● DIRECTIONS FOR THIS TASK
Scan the records below for the line containing "(Instr.data 1 0xFF" and the line containing "(Instr.padblk (List.replicate 129". Copy both, plus every line between, exactly.

Records from a dataset:
========================================================================

-- ==== Sys2Proof/Tests/Slice0.lean ====
section
/-! SUPPORT. Tests of the model on small states. Expected results are the spec's (`95_test_vectors.md`, named in each
comment; `30_encoding.md` for words). Then, for every statement with hypotheses, a witness that meets them. -/

namespace Sys2Proof.Tests

open Sys2Proof.Machine Sys2Proof.Safety

set_option Elab.async false

/-! ### Helpers -/

/-- The next state, if there is one. -/
def nextOf (o : Outcome) : Option State :=
  match o with
  | .next t => some t
  | .fault _ => none
  | .refused _ => none

def after (i : Instr) (s : State) : Option State := nextOf (exec i s)

theorem next_of_isSome {o : Outcome} (h : (nextOf o).isSome = true) : ∃ t, o = .next t := by
  cases o with
  | next t => exact ⟨t, rfl⟩
  | fault f => cases h
  | refused r => cases h

/-- A state written as the spec writes it: `ST / SEQ ERR EERR SUCC ERRTOT TOTAL OFF LEN`. -/
def at_ (st : St) (seq : Byte) (err eerr succ errtot total off len : Nat) : State :=
  { State.reset with
    st := st, seq := seq, err := err, eerr := eerr, succ := succ, errtot := errtot, total := total, off := off,
    len := len, lenHeld := true, timer := timerFor Cfg.default st }

/-- The registers, in the same order. -/
structure Line where
  st : St
  seq : Byte
  err : Nat
  eerr : Nat
  succ : Nat
  errtot : Nat
  total : Nat
  off : Nat
  len : Nat
  lenHeld : Bool
deriving DecidableEq, Repr

def regs (s : State) : Line := ⟨s.st, s.seq, s.err, s.eerr, s.succ, s.errtot, s.total, s.off, s.len, s.lenHeld⟩

def hearing (a : RxAnswer) (s : State) : State := { s with rx := [a] }
def answering (a : TxAnswer) (s : State) : State := { s with txAns := [a] }
def asked (w : BitVec 2) (L : Nat) (s : State) : State := { s with cmds := [⟨w, L⟩] }

/-- The image of T4: byte `i` is `i mod 256`. -/
def ramp (n : Nat) : Memory := (List.range n).map fun i => (i, BitVec.ofNat 8 i)

/-- Frame E7, `ENCODE(1, [0x41])`. -/
def frameE7 : List Byte := [0x01, 0x01, 0xFE, 0x41] ++ List.replicate 127 0x1A#8 ++ [0x27]

/-- The chunk of frame E8: `00 01 ... 2B`. -/
def chunkE8 : List Byte := (List.range 44).map fun i => BitVec.ofNat 8 i

/-- Frame E8, `ENCODE(3, 00 01 ... 2B)`. -/
def frameE8 : List Byte := [0x01, 0x03, 0xFC] ++ chunkE8 ++ List.replicate 84 0x1A#8 ++ [0x3A]

/-! ### Well-formedness: a term each check refuses -/

theorem test_wf_noise_arms_refused :
    (Instr.awaitAckNoise ACK).wellFormed = false ∧ (Instr.awaitAckNoise NAK).wellFormed = false ∧
      (Instr.awaitEotAckNoise ACK).wellFormed = false ∧ (Instr.awaitEotAckNoise NAK).wellFormed = false ∧
      (Instr.noise ACK).wellFormed = false ∧ (Instr.noise NAK).wellFormed = false := by decide

theorem test_wf_data_refused :
    (Instr.data 1 0xFE [] 0).wellFormed = false ∧
      (Instr.data 1 0xFF (List.replicate 128 0) 0).wellFormed = false ∧
      (Instr.data 1 0xFE (List.replicate 128 0) 1).wellFormed = false := by decide +kernel

theorem test_wf_functions_refused :
    (Instr.padblk (List.replicate 129 0)).wellFormed = false ∧ (Instr.chk []).wellFormed = false ∧
      (Instr.chunklen 0 1).wellFormed = false ∧ (Instr.encode 1 (List.replicate 129 0)).wellFormed = false ∧
      (Instr.decode []).wellFormed = false ∧ (Instr.verifyseq [] 1).wellFormed = false := by decide +kernel

/-! ### Decoding: words written out from the tables of R81, R82, R85, R91, R92 -/

/-- R92: `1x` RESET, `01` START, `00` none. -/
theorem test_decode_commands :
    [0b10, 0b11, 0b01, 0b00].map (decodeTableWord 8) = [some .reset, some .reset, some .start, some .nocmd] ∧
      decodeCommand ⟨false, false⟩ 0b01#2 = .startRefused := by decide

/-- X1. -/
theorem test_decode_awaitAck :
    [0x506, 0x515, 0x400, 0x543, 0x500].map (decodeTableWord 16) =
      [some .awaitAckAck, some .awaitAckNak, some .awaitAckTimeout, some (.awaitAckNoise 0x43),
        some (.awaitAckNoise 0x00)] := by decide

/-- X1. -/
theorem test_decode_awaitEotAck :
    [0xF06, 0xF15, 0xE00, 0xF18].map (decodeTableWord 16) =
      [some .awaitEotAckAck, some .awaitEotAckNak, some .awaitEotAckTimeout, some (.awaitEotAckNoise 0x18)] := by
  decide

/-- X1; RETRY.FAIL and RETRY.RESEND share a word (R91). -/
theorem test_decode_other_steps :
    [0x200, 0x600, 0xC00, 0x800, 0xA00, 0x000].map (decodeTableWord 16) =
      [some .sendBlock, some .retryResend, some .sendEot, some .done, some .failed, some .awaitStart] ∧
      decodeDispatch ⟨false, true⟩ 0x600#12 = .retryFail := by decide

/-- R82, R85: the bytes 04, 06, 15 and any other. -/
theorem test_decode_bytes :
    [0x04, 0x06, 0x15, 0x43, 0xFF].map (decodeTableWord 8) =
      [some .eot, some .ack, some .nak, some (.noise 0x43), some (.noise 0xFF)] := by decide

/-- R81 on frame E7, byte 0 in the most significant bits. -/
theorem test_decode_frame :
    decodeTableWord 1056 0x0101FE411A1A1A1A1A1A1A1A1A1A1A1A1A1A1A1A1A1A1A1A1A1A1A1A1A1A1A1A1A1A1A1A1A1A1A1A1A1A1A1A1A1A1A1A1A1A1A1A1A1A1A1A1A1A1A1A1A1A1A1A1A1A1A1A1A1A1A1A1A1A1A1A1A1A1A1A1A1A1A1A1A1A1A1A1A1A1A1A1A1A1A1A1A1A1A1A1A1A1A1A1A1A1A1A1A1A1A1A1A1A1A1A1A1A1A1A1A1A1A1A1A1A1A1A1A1A1A27 =
      some (.data 0x01 0xFE (0x41#8 :: List.replicate 127 0x1A#8) 0x27) := by decide +kernel

/-- R83: "no other first byte occurs on TX". -/
theorem test_decode_refuses :
    decodeTableWord 16 0x1000 = none ∧ decodeTableWord 1056 0x06 = none ∧ decodeTableWord 24 0 = none := by
  decide +kernel

/-! ### Commands -/

/-- Z1, Z2: START is not taken with RESET. -/
theorem test_reset :
    (after .reset (asked 0b11 5 (at_ .awaitAck 9 1 2 3 4 5 6 700))).map (fun t => (regs t, t.fb, t.timer)) =
      some (⟨.awaitStart, 1, 0, 0, 0, 0, 0, 0, 0, false⟩, [], none) := by decide

/-- T1, T2. -/
theorem test_start :
    (after .start (asked 0b01 300 State.reset)).map regs = some ⟨.sendBlock, 1, 0, 0, 0, 0, 0, 0, 300, true⟩ ∧
      (after .start (asked 0b01 0 State.reset)).map regs = some ⟨.sendEot, 1, 0, 0, 0, 0, 0, 0, 0, true⟩ := by decide

/-- T3. -/
theorem test_start_refused :
    (after .startRefused (asked 0b01 5 (at_ .retry 1 1 0 0 1 1 128 300))).map regs =
      some ⟨.retry, 1, 1, 0, 0, 1, 1, 128, 300, true⟩ := by decide

/-- NOCMD runs the step the answer selects (X1 with A1). -/
theorem test_nocmd :
    (after .nocmd (hearing (.byte 0x06) (at_ .awaitAck 1 0 0 0 0 1 128 300))).map regs =
      some ⟨.sendBlock, 2, 0, 0, 1, 0, 1, 128, 300, true⟩ := by decide

/-! ### Transmit steps -/

/-- T5 (frame E8 on TX), with the offset of the last block. -/
theorem test_sendBlock_last :
    (after .sendBlock { answering .ok (at_ .sendBlock 3 0 0 2 0 2 256 300) with img := ramp 300 }).map
        (fun t => (regs t, txStream t)) =
      some (⟨.awaitAck, 3, 0, 0, 2, 0, 3, 300, 300, true⟩, frameE8) := by decide +kernel

/-- T7: the write fails after 5 bytes. -/
theorem test_sendBlock_fault :
    (after .sendBlock { answering (.fail 5 0) (at_ .sendBlock 1 0 0 0 0 0 0 300) with img := ramp 300 }).map
        (fun t => (regs t, txStream t, eventStream t, (frameInBuffer t).isSome)) =
      some (⟨.failed, 1, 0, 0, 0, 0, 0, 128, 300, true⟩, [0x01, 0x01, 0xFE, 0x00, 0x01], [.txFault], true) := by
  decide +kernel

/-- T8: the bytes of `FB` again. -/
theorem test_retry_resend :
    (after .retryResend { answering .ok (at_ .retry 1 1 0 0 1 1 128 300) with fb := memWrite [] 0 frameE7 }).map
        (fun t => (regs t, txStream t)) =
      some (⟨.awaitAck, 1, 1, 0, 0, 1, 2, 128, 300, true⟩, frameE7) := by decide +kernel

/-- T9 and T10: 10 failures are within the limit, 11 are not. -/
theorem test_retry_limit :
    (after .retryResend
        { answering .ok (at_ .retry 1 10 0 0 10 10 128 300) with fb := memWrite [] 0 frameE7 }).map regs =
      some ⟨.awaitAck, 1, 10, 0, 0, 10, 11, 128, 300, true⟩ ∧
    (after .retryFail (at_ .retry 1 11 0 0 11 11 128 300)).map (fun t => (regs t, txStream t)) =
      some (⟨.failed, 1, 11, 0, 0, 11, 11, 128, 300, true⟩, []) := by decide +kernel

/-- T12. -/
theorem test_sendEot :
    (after .sendEot (answering .ok (at_ .sendEot 4 0 0 3 0 3 300 300))).map (fun t => (regs t, txStream t)) =
      some (⟨.awaitEotAck, 4, 0, 0, 3, 0, 3, 300, 300, true⟩, [0x04]) := by decide

/-- T8 through the rows of what goes out: DATA is the re-send of the frame `FB` holds, EOT is SEND_EOT. -/
theorem test_data_and_eot :
    (after (.data 0x01 0xFE (0x41 :: List.replicate 127 0x1A) 0x27)
        { answering .ok (at_ .retry 1 1 0 0 1 1 1 1) with fb := memWrite [] 0 frameE7 }).map
        (fun t => (t.st, txStream t)) = some (.awaitAck, frameE7) ∧
    (after .eot (answering .ok (at_ .sendEot 4 0 0 3 0 3 300 300))).map (fun t => (t.st, txStream t)) =
      some (.awaitEotAck, [0x04]) := by decide +kernel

========================================================================

● SOLUTION FOR THIS PROBLEM
      (Instr.data 1 0xFF (List.replicate 128 0) 0).wellFormed = false ∧
      (Instr.data 1 0xFE (List.replicate 128 0) 1).wellFormed = false := by decide +kernel

theorem test_wf_functions_refused :
    (Instr.padblk (List.replicate 129 0)).wellFormed = false ∧ (Instr.chk []).wellFormed = false ∧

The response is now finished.